Welcoming the guidance as an "important first step", the GMiA said that market access for biosimilars would be further enhanced by global harmonization on key issues such as the definition of an acceptable reference product, consistent INN naming and system-based pharmacovigilance procedures.

But it said that its members "do not universally agree with the naming convention set out in the TGA guidance." National regulatory authorities need to harmonize their policies on INN naming, and these should be clear and consistently applied, it told Scrip. But the use of INNs should not be inappropriately extended to address other issues, it said: "The intent of an INN and ABN is to identify the drug substance, as a nomenclature for classifying and cataloguing pharmacological classes and as a means of communication to healthcare professionals. INN is not intended to identify a drug product, a statement of therapeutic equivalence and/or substitution, nor is it a means of establishing traceability for pharmacovigilance purposes."

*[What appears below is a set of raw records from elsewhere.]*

-- ==== Sys2Proof/Machine/Train.lean ====
section
/-! DEFINITION. The step sequencer's attempts (10 R280 to R287, R292, R296), checkpoint and drain images (R300, R301,
R304) and the rebuild of a lost node (R302, R303). -/

namespace Sys2Proof.Machine

/-! ## Posting entries -/

/-- A 64-byte entry is written at TAIL of queue `q`; none where the queue has no room or does not take entries. -/
def State.postEntry (s : State) (q : Nat) (d : Desc) : Option State :=
  let e := s.que q
  if e.st ≠ 1 ∨ e.dbc ∨ e.count + 1 ≥ 2 ^ e.log2n then none
  else
    let a := e.slotAddr e.tail
    let s := if e.loc = 2 then s.spWrites (d.zipIdx.map fun w => ((a + w.2) % 2 ^ 29, w.1, false)) else s.hubWrite a (wordsBytes d)
    some (s.updQue q fun x => { x with tail := x.next x.tail })

/-- An item of the sequencer (Table 10-5): it carries NOTIFY; its TAG is a free value [33]. -/
def State.itemEntry (s : State) (opc : Nat) (mov : Bool) (step : W64) (e : Int) (last first : Bool) (kind v m stash : Nat) (vseq : W32) :
    Desc :=
  [BitVec.ofNat 32 (opc % 65536 + b2n mov * 2 ^ 20 + 2 ^ 21), (Config.freeWord s.free).setWidth 32, step.setWidth 32,
   (step >>> 32).setWidth 32,
   BitVec.ofNat 32 (twos e 8 * 2 ^ 24 + b2n last * 2 ^ 18 + b2n first * 2 ^ 17 + s.train.slot % 2 * 2 ^ 16 + kind * 2 ^ 14 + v % 16 * 2 ^ 10 + m % 1024),
   BitVec.ofNat 32 stash, 0#32, 0#32, 0#32, 0#32, vseq, 0#32, 0#32, 0#32, 0#32, 0#32]

/-- One item is posted to slot `slot` of core `c` and remembered as a part of its unit. -/
def State.postTo (s : State) (c slot : Nat) (u : Nat × Nat × Nat) (d : Desc) : Option State :=
  match s.cwqOf c slot with
  | none => none
  | some q =>
    let i := (s.que q).tail
    (s.postEntry q d).map fun t => (t.updTrain fun x => { x with posts := x.posts ++ [(q, i, u)] }).tick

/-- A unit with its items, all or none of them. -/
def State.postUnit (s : State) (u : Nat × Nat × Nat) (items : List (Nat × Nat × (State → Desc))) : Option State :=
  (items.foldl (fun (a : Option State) x => a.bind fun t => t.postTo x.1 x.2.1 u (x.2.2 t)) (some s)).map fun t =>
    t.updTrain fun x => { x with units := x.units ++ [{ kind := u.1, v := u.2.1, m := u.2.2, left := items.length }] }

/-! ## The order of units (R280) -/

/-- Stage and microbatch of the i-th forward. -/
def fwdUnit (P V i : Nat) : Nat × Nat :=
  let r := i % (P * V)
  (r / P, i / (P * V) * P + r % P)

/-- The order of one attempt: (0, v, m) for F and (1, v, m) for B. -/
def unitOrder (P p V M : Nat) : List (Nat × Nat × Nat) :=
  let n := M * V
  let f := fun (i : Nat) => (0, (fwdUnit P V i).1, (fwdUnit P V i).2)
  let b := fun (i : Nat) => (1, V - 1 - (fwdUnit P V i).1, (fwdUnit P V i).2)
  let w := min n (if V = 1 then P - p - 1 else 2 * (P - p - 1) + (V - 1) * P)
  (List.range w).map f ++ (List.range (n - w)).flatMap (fun i => [f (w + i), b i]) ++ (from_ (n - w) w).map b

def StageTab.order (t : StageTab) : List (Nat × Nat × Nat) := unitOrder (t.pm1 + 1) t.pidx t.v t.m

/-- Largest number of forwards of stage `v` ahead of its backwards (R282). -/
def peakOf (l : List (Nat × Nat × Nat)) (v : Nat) : Nat :=
  (l.foldl (fun (a : Nat × Nat) u =>
    if u.2.1 ≠ v then a else if u.1 = 0 then (a.1 + 1, max a.2 (a.1 + 1)) else (a.1 - 1, a.2)) (0, 0)).2

def Stage.none : Stage :=
  { fopc := 0, bopc := 0, mov := false, cwq := 0, ncm1 := 0, cbase := 0, abCtr := 0xFFF, afCtr := 0xFFF, quota := 1, stash := 0#64, ssize := 0 }

def StageTab.stage (t : StageTab) (v : Nat) : Stage := t.stages.getD v Stage.none

/-! ## Attempts (Table 10-7) -/

/-- STEP of every core. -/
def State.giveStep (s : State) : State :=
  { s with cores := s.cores.map fun (c : Nat × Cor) => (c.1, { c.2 with step := s.train.step }) }

/-- The flag words of the job's cores, arrays and engines are cleared. -/
def State.clearFlags (s : State) : State :=
  let z := fun (a : Arr) => { a with flags := 0#8 }
  let s := { s with cores := s.cores.map fun (c : Nat × Cor) =>
    (c.1, { c.2 with vflags := 0#8, arr0 := z c.2.arr0, arr1 := z c.2.arr1, arr2 := z c.2.arr2, arr3 := z c.2.arr3 }) }
  s.updColl fun c => { c with engs := c.engs.map fun e => (e.1, { e.2 with flags := 0#8 }) }

/-- The sequencer asks for counters `b`, …, `b + n − 1` to be set to 0 (R250). -/
def State.zeroCtrs (s : State) (b n : Nat) : State := (from_ b n).foldl (fun a i => a.ctrAsk .sequencer i (.set 0#48)) s

/-- Every counter operation of the sequencer has been performed. -/
def State.seqQuiet (s : State) : Bool := !(s.coll.reqs.any fun r => r.src == .sequencer)

/-- The template entries are posted to their queues; one without room is a template error (R286). -/
def State.postTemplate (s : State) (t : StageTab) : State :=
  (t.tq.zip t.tpl).foldl (fun a x => (a.postEntry x.1 x.2).getD (a.updTrain fun y => { y with tplErr := true })) s

/-- The entries of the recorded inputs of a step (Table 11-4): `full` payloads carry their data. -/
def inputsOf (pay : List Byte) (full : Bool) : List InputRec :=
  let n := fun (b : List Byte) => fieldLe b 8 4
  let size := fun (k : Nat) => 64 * k + ((List.range k).map fun i => (n (pay.drop (64 * i)) + 255) / 256 * 256).sum
  let count := if full then ((List.range 4097).find? fun k => size k == pay.length).getD 0 else pay.length / 64
  let ents := (List.range count).map fun i => (pay.drop (64 * i)).take 64
  (ents.foldl (fun (a : List InputRec × Nat) e =>
    let l := n e
    (a.1 ++ [{ order := fieldLe e 0 4, srck := fieldLe e 4 1, len := l, obj := fieldLe e 16 8, off := fieldLe e 24 8, dst := fieldLe e 32 8 % 2 ^ 40,
               dig := (e.drop 40).take 24, data := if full then (pay.drop a.2).take l else [] }], a.2 + (l + 255) / 256 * 256)) ([], 64 * count)).1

It also said that the main issue for biosimilars in Australia is that there is currently no clear pathway for reimbursing them. Biosimilars do not fit into either the current F1 (original brands with demonstrated cost-effectiveness) or F2 (generic brands) formularies on the Pharmaceutical Benefits Scheme. "Therefore the fact that TGA issues a guidance will do little to spur development of these medicines in Australia unless there is a mechanism in place for funding," it observed.